[[ Entries provided open ]]

/-! ### `storeWord`: a store to an input memory (R159) -/

@[simp] theorem storeWord_status (a : Nat) (v : Word) (s : State) : (storeWord a v s).status = s.status := rfl
@[simp] theorem storeWord_irqEn (a : Nat) (v : Word) (s : State) : (storeWord a v s).irqEn = s.irqEn := rfl
@[simp] theorem storeWord_irqStat (a : Nat) (v : Word) (s : State) : (storeWord a v s).irqStat = s.irqStat := rfl
@[simp] theorem storeWord_cfg (a : Nat) (v : Word) (s : State) : (storeWord a v s).cfg = s.cfg := rfl
@[simp] theorem storeWord_rate (a : Nat) (v : Word) (s : State) : (storeWord a v s).rate = s.rate := rfl
@[simp] theorem storeWord_offset (a : Nat) (v : Word) (s : State) : (storeWord a v s).offset = s.offset := rfl
@[simp] theorem storeWord_nsamp (a : Nat) (v : Word) (s : State) : (storeWord a v s).nsamp = s.nsamp := rfl
@[simp] theorem storeWord_ntaps1 (a : Nat) (v : Word) (s : State) : (storeWord a v s).ntaps1 = s.ntaps1 := rfl
@[simp] theorem storeWord_ntaps2 (a : Nat) (v : Word) (s : State) : (storeWord a v s).ntaps2 = s.ntaps2 := rfl
@[simp] theorem storeWord_d1 (a : Nat) (v : Word) (s : State) : (storeWord a v s).d1 = s.d1 := rfl
@[simp] theorem storeWord_d2 (a : Nat) (v : Word) (s : State) : (storeWord a v s).d2 = s.d2 := rfl
@[simp] theorem storeWord_len1 (a : Nat) (v : Word) (s : State) : (storeWord a v s).len1 = s.len1 := rfl
@[simp] theorem storeWord_outlen (a : Nat) (v : Word) (s : State) : (storeWord a v s).outlen = s.outlen := rfl
@[simp] theorem storeWord_peakLo (a : Nat) (v : Word) (s : State) : (storeWord a v s).peakLo = s.peakLo := rfl
@[simp] theorem storeWord_peakHi (a : Nat) (v : Word) (s : State) : (storeWord a v s).peakHi = s.peakHi := rfl
@[simp] theorem storeWord_paramNmax (a : Nat) (v : Word) (s : State) : (storeWord a v s).paramNmax =
    s.paramNmax := rfl
@[simp] theorem storeWord_paramTmax (a : Nat) (v : Word) (s : State) : (storeWord a v s).paramTmax =
    s.paramTmax := rfl
@[simp] theorem storeWord_mem (a : Nat) (v : Word) (s : State) : (storeWord a v s).mem = writeWord s.mem a v := rfl
@[simp] theorem storeWord_hidden (a : Nat) (v : Word) (s : State) : (storeWord a v s).hidden = s.hidden := rfl
@[simp] theorem storeWord_rstN (a : Nat) (v : Word) (s : State) : (storeWord a v s).rstN = s.rstN := rfl
@[simp] theorem storeWord_agenda (a : Nat) (v : Word) (s : State) : (storeWord a v s).agenda = s.agenda := rfl
@[simp] theorem storeWord_reply (a : Nat) (v : Word) (s : State) : (storeWord a v s).reply = s.reply := rfl
@[simp] theorem storeWord_draws (a : Nat) (v : Word) (s : State) : (storeWord a v s).draws = s.draws := rfl

end Sys2Proof.Laws
end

[[ Entries provided closed ]]

**What the exercise asks**
Reproduce all of the entries word for word.

**Reply to the exercise**
/-! ### `storeWord`: a store to an input memory (R159) -/

@[simp] theorem storeWord_status (a : Nat) (v : Word) (s : State) : (storeWord a v s).status = s.status := rfl
@[simp] theorem storeWord_irqEn (a : Nat) (v : Word) (s : State) : (storeWord a v s).irqEn = s.irqEn := rfl
@[simp] theorem storeWord_irqStat (a : Nat) (v : Word) (s : State) : (storeWord a v s).irqStat = s.irqStat := rfl
@[simp] theorem storeWord_cfg (a : Nat) (v : Word) (s : State) : (storeWord a v s).cfg = s.cfg := rfl
@[simp] theorem storeWord_rate (a : Nat) (v : Word) (s : State) : (storeWord a v s).rate = s.rate := rfl
@[simp] theorem storeWord_offset (a : Nat) (v : Word) (s : State) : (storeWord a v s).offset = s.offset := rfl
@[simp] theorem storeWord_nsamp (a : Nat) (v : Word) (s : State) : (storeWord a v s).nsamp = s.nsamp := rfl
@[simp] theorem storeWord_ntaps1 (a : Nat) (v : Word) (s : State) : (storeWord a v s).ntaps1 = s.ntaps1 := rfl
@[simp] theorem storeWord_ntaps2 (a : Nat) (v : Word) (s : State) : (storeWord a v s).ntaps2 = s.ntaps2 := rfl
@[simp] theorem storeWord_d1 (a : Nat) (v : Word) (s : State) : (storeWord a v s).d1 = s.d1 := rfl
@[simp] theorem storeWord_d2 (a : Nat) (v : Word) (s : State) : (storeWord a v s).d2 = s.d2 := rfl
@[simp] theorem storeWord_len1 (a : Nat) (v : Word) (s : State) : (storeWord a v s).len1 = s.len1 := rfl
@[simp] theorem storeWord_outlen (a : Nat) (v : Word) (s : State) : (storeWord a v s).outlen = s.outlen := rfl
@[simp] theorem storeWord_peakLo (a : Nat) (v : Word) (s : State) : (storeWord a v s).peakLo = s.peakLo := rfl
@[simp] theorem storeWord_peakHi (a : Nat) (v : Word) (s : State) : (storeWord a v s).peakHi = s.peakHi := rfl
@[simp] theorem storeWord_paramNmax (a : Nat) (v : Word) (s : State) : (storeWord a v s).paramNmax =
    s.paramNmax := rfl
@[simp] theorem storeWord_paramTmax (a : Nat) (v : Word) (s : State) : (storeWord a v s).paramTmax =
    s.paramTmax := rfl
@[simp] theorem storeWord_mem (a : Nat) (v : Word) (s : State) : (storeWord a v s).mem = writeWord s.mem a v := rfl
@[simp] theorem storeWord_hidden (a : Nat) (v : Word) (s : State) : (storeWord a v s).hidden = s.hidden := rfl
@[simp] theorem storeWord_rstN (a : Nat) (v : Word) (s : State) : (storeWord a v s).rstN = s.rstN := rfl
@[simp] theorem storeWord_agenda (a : Nat) (v : Word) (s : State) : (storeWord a v s).agenda = s.agenda := rfl
@[simp] theorem storeWord_reply (a : Nat) (v : Word) (s : State) : (storeWord a v s).reply = s.reply := rfl
@[simp] theorem storeWord_draws (a : Nat) (v : Word) (s : State) : (storeWord a v s).draws = s.draws := rfl

end Sys2Proof.Laws
end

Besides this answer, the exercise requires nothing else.